Das Leben, im Allgemeinen, wird immer Angstzustände verursachen, aber es ist wichtig, deine eigenen Trigger zu erkennen und gesunde Wege zu lernen, damit umzugehen. Manchmal, wenn wir in unseren eigenen Gedanken ertrinken, kann es schwierig sein, uns herauszuziehen, und manchmal kann es sich unmöglich anfühlen.

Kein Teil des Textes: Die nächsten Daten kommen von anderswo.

-- ==== Sys2Proof/Syntax.lean ====
section
/-! DEFINITION. The commands the block takes: one constructor of `Instr` per row of spec/opcode_table.json, and the
data their operands carry (descriptors, packets, sensed values). -/

namespace Sys2Proof

/-- A 64-byte descriptor as sixteen 32-bit words: the header of Table 10.1 in words 0-7, the body in words 8-15
(R222). -/
abbrev Desc := List Word

/-! ## Rows as packets carry them -/

/-- An adjacency edge (Table 6.2). -/
structure Edge where
  nbr  : Nat
  time : Nat
  eval : Nat
  deriving DecidableEq, Repr

/-- One column of a drawing table (R139): its threshold in units of 2^-32 and its other edge. -/
structure AliasCol where
  thr   : Nat
  other : Nat
  deriving DecidableEq, Repr

/-- An adjacency row: the flags of Table 6.1, its edges, its two-way draw table (R119, R139). -/
structure AdjRow where
  timeSorted : Bool := true
  aliasValid : Bool := false
  zeroWeight : Bool := false
  edges      : List Edge := []
  aliasTab   : List AliasCol := []
  deriving DecidableEq, Repr

/-- The four planes of an embedding row as element codes; an empty list stands for +0 throughout (R145, R174). -/
structure Planes where
  p0 : List Nat := []
  p1 : List Nat := []
  p2 : List Nat := []
  p3 : List Nat := []
  deriving DecidableEq, Repr

/-- A row as its owner keeps it (R178, R179, R180). -/
structure Row where
  planes  : Planes := {}
  /-- the 12-bit version of plane 0 -/
  ver     : Nat := 0
  /-- plane 0 of a held next version -/
  next    : Option (List Nat) := none
  /-- the pending mark (R185) -/
  pend    : Bool := false
  /-- modules that hold a replica, oldest first -/
  holders : List Nat := []
  adj     : AdjRow := {}
  /-- the step-start copy (R180) -/
  undo    : Option Planes := none
  /-- it takes storage: it has been loaded or stored (R174) -/
  stored  : Bool := false
  /-- held in the far tier (R197) -/
  far     : Bool := false
  /-- the step-start copy is held in the far tier (R180) -/
  undoFar : Bool := false
  /-- which of two places holds plane 0: the first, or that of the held next version (R179) -/
  alt     : Bool := false
  /-- uncorrectable words, by part and 16-byte word: planes 0 to 3, 4 an adjacency row, 5 the held next version, 8 to 11
  the step-start copies of planes 0 to 3 (R136, R152, R179, R180, R275) -/
  ue      : List (Nat × Nat) := []
  /-- an unfinished assembly of parts, and its uncorrectable words (R175) -/
  asm     : Option (List Edge × List Nat) := none
  /-- an assumed adjacency row that no load has written (R380) -/
  notLoaded : Bool := false
  deriving DecidableEq, Repr

/-- A row's name: job, table, row number. -/
structure RowKey where
  job   : Nat
  table : Nat
  row   : Nat
  deriving DecidableEq, Repr

/-- A change of a migrating row (R194); what it carries of uncorrectable words goes with it (R275). -/
inductive Change where
  | plane (p : Nat) (codes : List Nat) (ue : List (Nat × Nat))
  | version (ver : Nat) (p0 : List Nat) (next : Option (List Nat)) (ue : List (Nat × Nat))
  | mark (pend : Bool)
  | adj (a : AdjRow) (asm : Option (List Edge × List Nat)) (ue : List (Nat × Nat))
  | holders (hs : List Nat)
  | undo (u : Option Planes) (ue : List (Nat × Nat))
  | transfer
  deriving DecidableEq, Repr

/-! ## Packets -/

/-- The packet header of Table 13.4, its TYPE given by the body. -/
structure Hdr where
  dstMod : Nat := 0
  dstDie : Nat := 6
  dstSq  : Nat := 0
  srcMod : Nat := 0
  srcDie : Nat := 6
  srcSq  : Nat := 0
  hops   : Nat := 0
  job    : Nat := 0
  vc     : Nat := 0
  upper  : Bool := false
  len    : Nat := 0
  more   : Bool := false
  resent : Bool := false
  echk   : Bool := false
  seq    : Nat := 0
  epoch  : Nat := 0
  rdie   : Nat := 0
  rctx   : Nat := 0
  listVer : Nat := 0
  rank   : Nat := 0
  deriving DecidableEq, Repr

/-- Who asks: the requester's module, square and queue (Tables 6.9 and 7.3); a request passed on keeps it (R183). -/
structure Org where
  mod : Nat
  msq : Nat
  q   : Nat
  /-- the EPOCH of the request, the requester square's own, which the response copies (R375; log entry 101) -/
  epoch : Nat := 0
  deriving DecidableEq, Repr

/-- An entry of a read request (Table 7.3). -/
structure ReadEntry where
  table : Nat
  node  : Nat
  plane : Nat
  tag   : Nat
  /-- the job's setting when the read started is STRICT (R187; log entry 11) -/
  strict : Bool := true
  deriving DecidableEq, Repr

/-- A row of a read response: tag, status (Table 10.5), whether it is the version before a pending update (R187),
element codes, the bytes of an element (Table 7.3), and whether its read waited (R151). -/
structure ReadRow where
  tag    : Nat
  status : Nat
  stale  : Bool
  codes  : List Nat
  esz    : Nat := 2
  waited : Bool := false
  deriving DecidableEq, Repr

/-- The parameters of a sampling request batch (Table 6.9). -/
structure SampleParams where
  seed   : Nat
  table  : Nat
  mode   : Nat
  hop    : Nat
  fanout : Nat
  cutEn  : Bool
  /-- the requester's latched SPLIT_THRESHOLD (R133, R137) -/
  thr    : Nat
  deriving DecidableEq, Repr

/-- An entry of a sampling request (Table 6.9). -/
structure SampleEntry where
  node   : Nat
  dst    : Nat
  cutoff : Nat
  deriving DecidableEq, Repr

/-- A record a draw yields (R131) before it is placed. -/
structure DrawRec where
  src    : Nat
  time   : Nat
  edge   : Nat
  isRepeat : Bool
  capped : Bool
  split  : Bool
  seg    : Nat
  deriving DecidableEq, Repr

/-- A sampling result of one destination (Table 6.9): its records, or why there are none (R130, R135). -/
structure SampleResult where
  dst    : Nat
  recs   : List DrawRec
  flag   : Nat
  deriving DecidableEq, Repr

/-- A scatter entry (Table 7.3): the row, its elements and, for MXFP8, its scales. -/
structure ScatterEntry where
  table  : Nat
  node   : Nat
  fmt    : Nat
  codes  : List Nat
  scales : List Nat
  deriving DecidableEq, Repr

/-- A row written to its owner (R175): its elements with their size in bytes, or its edges. -/
structure StoreEntry where
  table : Nat
  node  : Nat
  plane : Nat
  part  : Nat
  codes : List Nat
  adj   : List Edge
  esz   : Nat := 2
  /-- the 16-byte words of the source that were uncorrectable (R275) -/
  ue    : List Nat := []
  deriving DecidableEq, Repr

/-- A block of a reduction chunk as the wire carries it: scale code and 32 element codes (Table 14.4). -/
structure WireBlock where
  scale : Nat
  codes : List Nat
  deriving DecidableEq, Repr

/-- A contribution chunk (Table 14.5). -/
structure RedUp where
  inst   : Nat
  chunk  : Nat
  ranks  : Nat
  lifts  : Nat
  copy   : Bool
  fmt    : Nat
  norm   : Option Nat
  blocks : List WireBlock
  deriving DecidableEq, Repr

/-- A result chunk or abort (Table 14.5). -/
structure RedDown where
  inst   : Nat
  chunk  : Nat
  kind   : Nat
  fmt    : Nat
  lifts  : Nat
  norm   : Option Nat
  blocks : List WireBlock
  deriving DecidableEq, Repr

/-- A shadow write (R376, R377, R378). -/
inductive ShadowItem where
  | planes (k : RowKey) (p1 p2 p3 : List Nat)
  | adj (k : RowKey) (a : AdjRow)
  | remove (k : RowKey)
  | moved (k : RowKey) (owner : Option Nat)
  | seal
  deriving DecidableEq, Repr

/-- What a packet carries, one constructor per TYPE of Table 13.5; the messages of PLC_MSG and MGT each have their
own. -/
inductive Body where
  | readReq (org : Org) (cmd : Nat) (es : List ReadEntry)
  | readRsp (cmd : Nat) (rows : List ReadRow)
  | sampleReq (org : Org) (cmd : Nat) (p : SampleParams) (es : List SampleEntry)
  /-- `ev`: the records carry edge values (EVAL_KIND not 0) -/
  | sampleRsp (cmd : Nat) (ev : Bool) (rs : List SampleResult)
  | scatter (org : Org) (cmd tok : Nat) (es : List ScatterEntry)
  | store (org : Org) (cmd tok : Nat) (es : List StoreEntry)
  /-- `n`: entries of the batch it covers; `bad`: those of them that were not kept -/
  | writeAck (cmd tok status n bad : Nat)
  | redUp (u : RedUp)
  | redDown (d : RedDown)
  | barArrive (obj first count ranks : Nat)
  | barRelease (obj : Nat)
  | barEnd (obj status : Nat)
  | fsignal (cmd obj n : Nat)
  | fsignalAck (cmd status : Nat)
  /-- `host`: made for a host access and for no job (R324) -/
  | boardRd (tag addr bytes : Nat) (host : Bool)
  /-- `bad`: the 16-byte words of the data that carry the poison marker (R275); `flush`: acknowledged once written back -/
  | boardWr (tag addr : Nat) (data : List Byte) (bad : List Nat) (host flush : Bool)
  | boardRsp (tag status : Nat) (data : List Byte) (bad : List Nat)
  | intr (vec : Nat)
  | pendingNotice (k : RowKey)
  | pendingNoticeAck (k : RowKey)
  /-- `bad`: the 16-byte words of plane 0 that are uncorrectable (R275) -/
  | refresh (k : RowKey) (ver : Nat) (p0 : List Nat) (bad : List Nat)
  | refreshAck (k : RowKey) (want : Nat)
  /-- `who`: the requester, kept when passed on (R183); `room`: it has room in its replica area and directory bucket
  (R191) -/
  | replicaRequest (k : RowKey) (who : Nat) (room : Bool)
  | replicaGrant (k : RowKey) (ver : Nat) (pend : Bool) (p0 : List Nat) (bad : List Nat)
  | replicaRefuse (k : RowKey)
  | replicaDrop (k : RowKey)
  /-- `byList`: a migration that a change of the member list defines (R196) -/
  | migCopy (k : RowKey) (row : Row) (byList : Bool)
  /-- `ok`: the new home has room (R193) -/
  | migCopyAck (k : RowKey) (ok : Bool)
  | migChange (k : RowKey) (n : Nat) (c : Change)
  /-- `old`: where the row is until its transfer; the new home itself once it owns the row (R195, R196; log entry 84) -/
  | flipNotice (k : RowKey) (newHome beat old : Nat)
  | aliasRequest (cmd q table first count thr : Nat)
  /-- totals over the rows the sender owns; `status`: what its reads and writes of them met (Table 10.5) -/
  | aliasReport (cmd built bad noServer status : Nat)
  | epochNotice (msq epoch : Nat)
  | shadowWrite (cmd job step : Nat) (full : Bool) (item : ShadowItem)
  | shadowAck (cmd : Nat) (full : Bool)
  | fwImage (origin : Nat) (data : List Byte)
  | fwuOutcome (outcome svn : Nat)
  | announce
  | e2eAck (ackVc upTo : Nat)
  | nack (cmd tok status : Nat)
  /-- a packet of a message that goes on in the next one: its TYPE and VC, and the command and token it names (R305) -/
  | part (type vc cmd tok : Nat)
  deriving DecidableEq, Repr

/-- A packet (R305). -/
structure Pkt where
  hdr  : Hdr
  body : Body
  /-- of a packet in transit here, the port it arrived on (R315); no part of the packet -/
  via  : Option Nat := none
  deriving DecidableEq, Repr

/-- Byte n of a packet's payload, and its words ARG0 and ARG1 where the manual does not lay them out (log entry 11). -/
opaque Config.payloadByte : Pkt → Nat → Byte
opaque Config.argWord : Pkt → Nat → Word
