/-- The module's state. -/
structure State where
  /-- the commands waiting, first in, first out: the model's host interface -/
  pending : List Instr := []
  /-- what has left the module, oldest first: the model's own record -/
  outbox  : List Out := []
  /-- data of the last register read or other answer: the model's own record -/
  rsp     : DWord := 0
  /-- notices to the management firmware of ERR_STATUS bits that ERR_ENABLE enables, page and bit, oldest first (R439) -/
  told    : List (Nat × Nat) := []
  /-- draws of free values so far: the model's own field (log entry 6) -/
  free    : Nat := 0
  variant : Variant := .kta8
  regs    : RegState := {}
  mem     : MemState := {}
  queues  : List (Nat × QState) := []
  cmds    : List Cmd := []
  /-- the id of the next command; 0 names none -/
  nextCmd : Nat := 1
  /-- the queue that started last, by square × 4 + PRIO: the round-robin position (R225) -/
  served  : List (Nat × Nat) := []
  beat    : Nat := 0
  arb     : ArbState := {}
  bnd     : BndState := {}
  fab     : FabState := {}
  pwr     : PwrState := {}
  host    : HostState := {}
  tempo   : TempoState := {}
  twinSt  : TwinState := {}
  keep    : KeepState := {}
  boot    : BootState := {}
  plc     : PlcState := {}
  /-- receiving squares by module square number -/
  rook    : List (Nat × RookSt) := []
  /-- reduction contexts by RDIE × 4,096 + RCTX -/
  red     : List (Nat × RedCtx) := []
  /-- Scoresheets by module square number -/
  scs     : List (Nat × ScsState) := []
  deriving DecidableEq, Repr

/-- Why the machine stops. -/
inductive Fault where
  /-- an input above 65 V, whose effect R449 does not specify: raised by OVER_VOLTAGE_TRIP only; safe -/
  | inputAboveMaximum
  deriving DecidableEq, Repr

/-- Why a command has no meaning. -/
inductive Refusal where
  /-- an instruction that this model gives no meaning yet: raised by its arm of `exec` only; safe -/
  | notModelled (mnemonic : String)
  deriving DecidableEq, Repr

/-- The module right after reset (R8): every field at its default, the queue of commands empty. -/
def State.reset : State := {}

end Sys2Proof.Machine
end

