/-- An ACC_SET flush replaces an entry: a narrow entry with the accumulator's window, base and tags (R54, R81). The flush
counts as an addend absorbed (log entry 13). -/
def State.scsReplace (s : State) (msq slot : Nat) (a : Ea) : State :=
  let b := accBase a.v
  ((s.releaseGroup msq slot).writeNarrow msq slot a.tag b (a.v / 2 ^ (b + 312).toNat)).count64 (scsPg msq)
    SCS.UPDATES_ABSORBED 1

/-! ## Conflict queues (R79, R80) -/

/-- Whether an update waits in a queue for a slot. -/
def State.slotQueued (s : State) (msq slot : Nat) : Bool := (s.sheet msq).queue.any fun u => u.slot == slot

/-- Updates of a bank that lie in its conflict queue or wait behind it. -/
def ScsState.bankQueue (x : ScsState) (bank : Nat) : List ScsUpd :=
  x.queue.filter fun u => scsBank u.slot == bank

/-- Enter an update at the tail of its bank's queue: it counts when it takes one of the 32 entries; beyond them its
source is held, for bank-cycles that QUEUE_FULL_CYCLES counts (R79). -/
def State.scsEnqueue (s : State) (msq : Nat) (u : ScsUpd) : State :=
  let x := s.sheet msq
  let n := (x.bankQueue (scsBank u.slot)).length
  let s := s.setSheet msq { x with queue := x.queue ++ [u] }
  if n < 32 then s.count64 (scsPg msq) SCS.UPDATES_QUEUED 1 else s.countFree (scsPg msq) SCS.QUEUE_FULL_CYCLES

/-- The first update of a list that is ready: no earlier one names its slot. -/
def firstReady (seen : List Nat) (bank : Nat) (ok : ScsUpd → Bool) : List ScsUpd → Option ScsUpd
  | [] => none
  | u :: us =>
    if scsBank u.slot == bank && !(seen.contains u.slot) && ok u then some u
    else firstReady (u.slot :: seen) bank ok us

/-- Whether adding into an entry would need a group now: the entry is narrow and the sum does not fit (R74). -/
def State.needsGroup (s : State) (msq : Nat) (u : ScsUpd) : Bool :=
  if u.set then false
  else match (s.entryRead msq u.slot).2 with
    | .narrow .none b v => u.add.tag == .none && addDecide b (v + u.add.v) == .promote
    | _ => false

/-- The oldest waiting promotion of a bank. -/
def State.waitingPromotion (s : State) (msq bank : Nat) : Option ScsUpd :=
  firstReady [] bank (fun u => s.needsGroup msq u) (s.sheet msq).queue

/-- Whether an arriving update is queued: an earlier one of its slot waits, or it needs a group for which an older promotion
of its bank waits (R78, R79, R80). -/
def State.scsBehind (s : State) (msq : Nat) (u : ScsUpd) : Bool :=
  s.slotQueued msq u.slot || (s.needsGroup msq u && (s.waitingPromotion msq (scsBank u.slot)).isSome)

/-- An addend arrives (R74, R79, R80): absorbed at once, or queued behind an earlier update or for want of a group. -/
def State.scsAdd (s : State) (msq slot : Nat) (a : Ea) (cmd : Option Nat) (q : Nat) : State :=
  let u : ScsUpd := { slot := slot, add := a, cmd := cmd, q := q }
  if s.scsBehind msq u then s.scsEnqueue msq u
  else match s.scsAbsorb msq slot a q with
    | (s', true) => s'
    | (s', false) => s'.scsEnqueue msq u

/-- An ACC_SET flush arrives (R54, R82): it takes effect after the queued updates of its slot. -/
def State.scsSet (s : State) (msq slot : Nat) (a : Ea) (cmd : Option Nat) (q : Nat) : State :=
  if s.slotQueued msq slot then s.scsEnqueue msq { slot := slot, add := a, cmd := cmd, q := q, set := true }
  else s.scsReplace msq slot a

/-- Remove the first update equal to `u`. -/
def dropUpd (u : ScsUpd) : List ScsUpd → List ScsUpd
  | [] => []
  | v :: vs => if v = u then vs else v :: dropUpd u vs

/-- Take one update out of the queue and absorb it; when it leaves, one held behind a full queue takes an entry. -/
def State.scsTake (s : State) (msq : Nat) (u : ScsUpd) : State :=
  let x := s.sheet msq
  let n := (x.bankQueue (scsBank u.slot)).length
  if u.set then
    let s := s.setSheet msq { x with queue := dropUpd u x.queue }
    (s.scsReplace msq u.slot u.add).count64 (scsPg msq) SCS.UPDATES_QUEUED (if n > 32 then 1 else 0)
  else match s.scsAbsorb msq u.slot u.add u.q with
    | (s', true) =>
      let x := s'.sheet msq
      (s'.setSheet msq { x with queue := dropUpd u x.queue }).count64 (scsPg msq) SCS.UPDATES_QUEUED
        (if n > 32 then 1 else 0)
    | (_, false) => s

Aber es ist möglich. Lies ein Buch, geh joggen, lerne ein neues Hobby, backe ein paar Kekse, höre Musik, sei in der Natur, geh auf ein Abenteuer. Finde einfach Wege, damit umzugehen. Und am wichtigsten: Finde Wege, um stark zu bleiben.

Autor

  • Emma Schmidt

    Emma Schmidt Ich bin ein zertifizierter Coach in Sachen Scheidung und habe mich auf die Arbeit mit Frauen spezialisiert, die sich mit Klarheit, Mitgefühl und positiver Absicht von ihrer Ehe trennen wollen. Meine Klientinnen befinden sich in jeder Phase des Scheidungsprozesses, von der Überlegung, ob sie ihre Ehe verlassen wollen oder nicht, bis hin zum Aufbau eines neuen Lebens nach der Trennung. Meine Aufgabe ist es, ihnen dabei zu helfen, durch alle möglichen herausfordernden und Scheidungssituationen hindurch das möglichst Beste zu machen.